This is the Congressional Black Caucus' Mission Statement:
Since 1971, the Members of the Congressional Black Caucus (at times referred to herein as the “CBC” or “Caucus”) have joined together to strengthen their efforts to empower America’s neglected citizens – including but not limited to Americans of color – by more effectively addressing our legislative concerns. The Congressional Black Caucus is committed to utilizing the full Constitutional power, statutory authority, and financial resources of the Government of the United States of America to ensure, insofar as possible, that everyone in the United States has an opportunity to live out the American Dream.
The legislative agenda of universal empowerment that the Members of the Caucus shall collectively pursue shall include, but are not limited to: the creation of universal access to a world-class education from birth through post secondary level; the creation of universal access to quality, affordable health care and the elimination of racially based health disparities; the creation of universal access to modern technology, capital, and full, fairly compensated employment; the creation and or expansion of US foreign policy initiatives that will contribute to the survival, health, education, and general welfare of all peoples of the world in a manner consistent with universal human dignity, tolerance, and respect, and such other legislative action as a majority of the entire CBC membership from time to time may support.
Now with that in mind, consider the organization's no-white's policy.

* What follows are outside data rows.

-- ==== Sys2Proof/Machine/Operands.lean ====
section
/-! DEFINITION. Operands and results: bits and bytes of a value, the resolution tables, the temperature
conversion, and the response of each kind of result. -/

namespace Sys2Proof

/-- A bit from a sampled level: `high` is 1 (`00_scope.md` R12). -/
def Level.toBool : Level → Bool
  | .low => false
  | .high => true

/-- The level that carries a bit. -/
def levelOf (b : Bool) : Level := if b then .high else .low

/-! ## Resolutions (`10_state.md` R35, `43_ds18b20.md` R168) -/

/-- `CFG(res)` (`30_encoding.md` R84). -/
def Resolution.cfg : Resolution → Byte
  | .bits9 => 0x1F
  | .bits10 => 0x3F
  | .bits11 => 0x5F
  | .bits12 => 0x7F

/-- The resolution a configuration byte means, by the whole byte; any other byte is none (`30_encoding.md`
R84). -/
def Resolution.ofCfg (c : Byte) : Option Resolution :=
  if c = 0x1F then some .bits9
  else if c = 0x3F then some .bits10
  else if c = 0x5F then some .bits11
  else if c = 0x7F then some .bits12
  else none

/-- `CONV_MS(res)` (`00_scope.md` R10). -/
def Resolution.convMs : Resolution → Nat
  | .bits9 => 94
  | .bits10 => 188
  | .bits11 => 375
  | .bits12 => 750

/-- The number of bits, 9 to 12 (`10_state.md` R35). -/
def Resolution.bits : Resolution → Nat
  | .bits9 => 9
  | .bits10 => 10
  | .bits11 => 11
  | .bits12 => 12

/-- `MASK(res)` (`43_ds18b20.md` R168). -/
def Resolution.mask (r : Resolution) : BitVec 16 := 0xFFFF#16 <<< (12 - r.bits)

end Sys2Proof

namespace Sys2Proof.Machine

/-! ## Bits and bytes (`00_scope.md` R12, R13; `20_memory.md` R53, R54) -/

/-- `x[i] <- b` (`00_scope.md` R13). -/
def setBit {w : Nat} (x : BitVec w) (i : Nat) (b : Bool) : BitVec w :=
  if b then x ||| BitVec.twoPow w i else x &&& ~~~BitVec.twoPow w i

/-- Byte `k` of a value, byte 0 least significant (`00_scope.md` R12). -/
def byteAt {w : Nat} (x : BitVec w) (k : Nat) : Byte := x.extractLsb' (8 * k) 8

/-- `x` with byte `k` replaced (`00_scope.md` R13). -/
def setByteAt {w : Nat} (x : BitVec w) (k : Nat) (v : Byte) : BitVec w :=
  x &&& ~~~((0xFF#8).setWidth w <<< (8 * k)) ||| (v.setWidth w <<< (8 * k))

/-- The first `n` bytes of a value, byte 0 first. -/
def bytesOf {w : Nat} (n : Nat) (x : BitVec w) : List Byte := (List.range n).map (byteAt x)

/-- The eight bytes of an Address, byte 0 first (`20_memory.md` R54). -/
def addressBytes (a : Address) : List Byte := bytesOf 8 a

/-- The bits of a byte in the order they travel, bit 0 first (`20_memory.md` R53). -/
def bitsOf (v : Byte) : List Bool := (List.range 8).map v.getLsbD

/-- Nine bytes as the 72 bits of `data`, `sp[k] = data[8k+7:8k]` (`30_encoding.md` R75). -/
def packBytes (bytes : List Byte) : BitVec 72 := bytes.foldr (fun b acc => acc <<< 8 ||| b.setWidth 72) 0

/-! ## Temperature (`43_ds18b20.md` R162) -/

/-- `raw = {sp[1], sp[0]}` (`30_encoding.md` R85). -/
def rawTemp (sp0 sp1 : Byte) : BitVec 16 := sp1 ++ sp0

/-- `decode_temp` on the raw value, as W-bit two's complement with F fractional bits (R162). -/
def decodeTempBits (f w : Nat) (raw : BitVec 16) (r : Resolution) : BitVec w :=
  (raw &&& r.mask).signExtend w <<< (f - 4)

/-- `decode_temp`: the integer the `Temperature` holds (`10_state.md` R36). -/
def decodeTemp (p : Params) (sp : List Byte) (r : Resolution) : Int :=
  (decodeTempBits p.tempFracBits p.tempBits (rawTemp (sp.getD 0 0) (sp.getD 1 0)) r).toInt

/-! ## Responses (`30_encoding.md` R75) -/

/-- The status code (`60_exceptions.md` R180). -/
def Status.code : Status → Byte
  | .ok => 0x00
  | .busNotHigh => 0x01
  | .pin => 0x02
  | .unexpectedResponse => 0x03
  | .familyCodeMismatch => 0x04
  | .crcMismatch => 0x05
  | .timeout => 0x06
  | .illegal => 0xFF

/-- The status of an error (`60_exceptions.md` R180). -/
def Err.status : Err → Status
  | .busNotHigh => .busNotHigh
  | .pin _ => .pin
  | .unexpectedResponse => .unexpectedResponse
  | .familyCodeMismatch => .familyCodeMismatch
  | .crcMismatch => .crcMismatch

/-- The information an error records in `aux`: the code of the `PinErr` for `Pin`, else 0 (`60_exceptions.md`
R180). -/
def Err.info (p : Params) : Err → Byte
  | .pin e => p.pinErr.code e
  | .busNotHigh | .unexpectedResponse | .familyCodeMismatch | .crcMismatch => 0

/-- An error response carries the code and `aux`, nothing else (R75, `60_exceptions.md` R190 (3)). -/
def Response.ofErr (p : Params) (e : Err) : Response := ⟨e.status, e.info p, 0, 0⟩

/-- The response of an illegal request (`60_exceptions.md` R186). -/
def Response.illegal : Response := ⟨.illegal, 0, 0, 0⟩

/-- Success with no result. -/
def Response.done : Response := ⟨.ok, 0, 0, 0⟩

/-- Success with a bit in `aux[0]` (`READ_BIT`). -/
def Response.ofBit (b : Bool) : Response := ⟨.ok, bitByte b, 0, 0⟩

/-- Success with a byte in `aux` (`READ_BYTE`). -/
def Response.ofByte (v : Byte) : Response := ⟨.ok, v, 0, 0⟩

/-- `SEARCH`: `found` in `aux[0]`, and the Address in `data[63:0]` when found. -/
def Response.ofSearch : Option Address → Response
  | some a => ⟨.ok, 1, 0, a.setWidth 72⟩
  | none => ⟨.ok, 0, 0, 0⟩

/-- Success with nine bytes in `data` (`READ_SCRATCHPAD`). -/
def Response.ofScratchpad (sp : List Byte) : Response := ⟨.ok, 0, 0, packBytes sp⟩

/-- `GET_RESOLUTION`: the code `r` in `aux[1:0]`. -/
def Response.ofResolution (r : Resolution) : Response := ⟨.ok, r.code.setWidth 8, 0, 0⟩

/-- `READ_TEMP`, `MEASURE`: the temperature. -/
def Response.ofTemp (t : Int) : Response := ⟨.ok, 0, t, 0⟩

/-- The response word (R75): status, aux, temp in two's complement on 16 bits, data, reserved zeros. -/
def Response.toWord (r : Response) : RequestWord :=
  (0 : BitVec 24) ++ (r.data ++ (BitVec.ofInt 16 r.temp ++ (r.aux ++ r.status.code)))

end Sys2Proof.Machine
end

Remember House member Stephen I. Cohen from Tennessee who represented a 60 percent poverty stricken black district? Cohen said if he was elected he would become the "first white member" of the CBC. He was told by one of the CBC member William Lacy Clay, Missouri, whites need not apply.
"Mr. Cohen asked for admission, and got his answer...It's time to move on...It's an unwritten rule. It's understood. It's clear."
http://www.factcheck.org/2008/01/con...r-blacks-only/
More food for thought on this exclusive club who claims to want to live out the dreams of Martin Luther King and fight to ensure "that everyone in the United States has an opportunity to live out the American Dream."
"From 2004 to 2008, the Congressional Black Caucus’s political and charitable wings took in at least $55 million in corporate and union contributions, according to an analysis by The New York Times, an impressive amount even by the standards of a Washington awash in cash. Only $1 million of that went to the caucus’s political action committee; the rest poured into the largely unregulated nonprofit network. (Data for 2009 is not available.)
"The caucus says its nonprofit groups are intended to help disadvantaged African-Americans by providing scholarships and internships to students, researching policy and holding seminars on topics like healthy living.
"But the bulk of the money has been spent on elaborate conventions that have become a high point of the Washington social season, as well as the headquarters building, golf outings by members of Congress and an annual visit to a Mississippi casino resort.
"In 2008, the Congressional Black Caucus Foundation spent more on the caterer for its signature legislative dinner and conference — nearly $700,000 for an event one organizer called 'Hollywood on the Potomac' — than it gave out in scholarships, federal tax records show."
http://www.nytimes.com/2010/02/14/us...pagewanted=all
Now, perhaps you personally knew or have received an education on Martin Luther King, Jr., waynet and you can school us all on what he stood for and what he acheived before his death. But I ask what do you think Martin Luther King, Jr., woud say about the recent scandals of the CBS members like NY's Charlie Rangal, California's Maxine Waters, Illinois Rep. Jessee Jackson Jr. California Rep. Laura Richardson, Florida's own Kendrick Meek and Eddie Johnson of Texas.
All under the flag of the exclusive Black's only Democrat Congressional Black Caucus who will keep another black and Democrat in office without any consideration for another candidate.
I think Shelby Steele Steele sums it up in a 2001 interview: "Martin Luther King was speaking to an America that had not yet fully acknowledged its wrong in slavery and segregation. And so it became a major theme in the civil rights movement to lead with our humanity, to lead with what we have in common, to deemphasize race because race is a barrier to our rights. After America admitted its wrong in the 1964 Civil Rights Bill, the 1965 Voting Rights Act, and so forth, it gave blacks moral authority. And all of a sudden the very racial identity that we had deemphasized because it kept us behind the walls of segregation we now embraced because it brought us social programs, affirmative action, and advantages in American life that other groups did not have. That’s how I think it happened.
"We made a mistake when we based our claim on American society on our race rather than on our humanity. We reestablished race as a powerful force in American life, and since that time we’ve all been preoccupied with what we created, an identity politics, in which each group pursues its rights based on its race rather than on its citizenship as Americans. It wasn’t wrong for us to expect that after four centuries of repression there would be some assistance. But it was profoundly wrong of us to turn around and embrace race ourselves because we thought it would bring us certain advantages."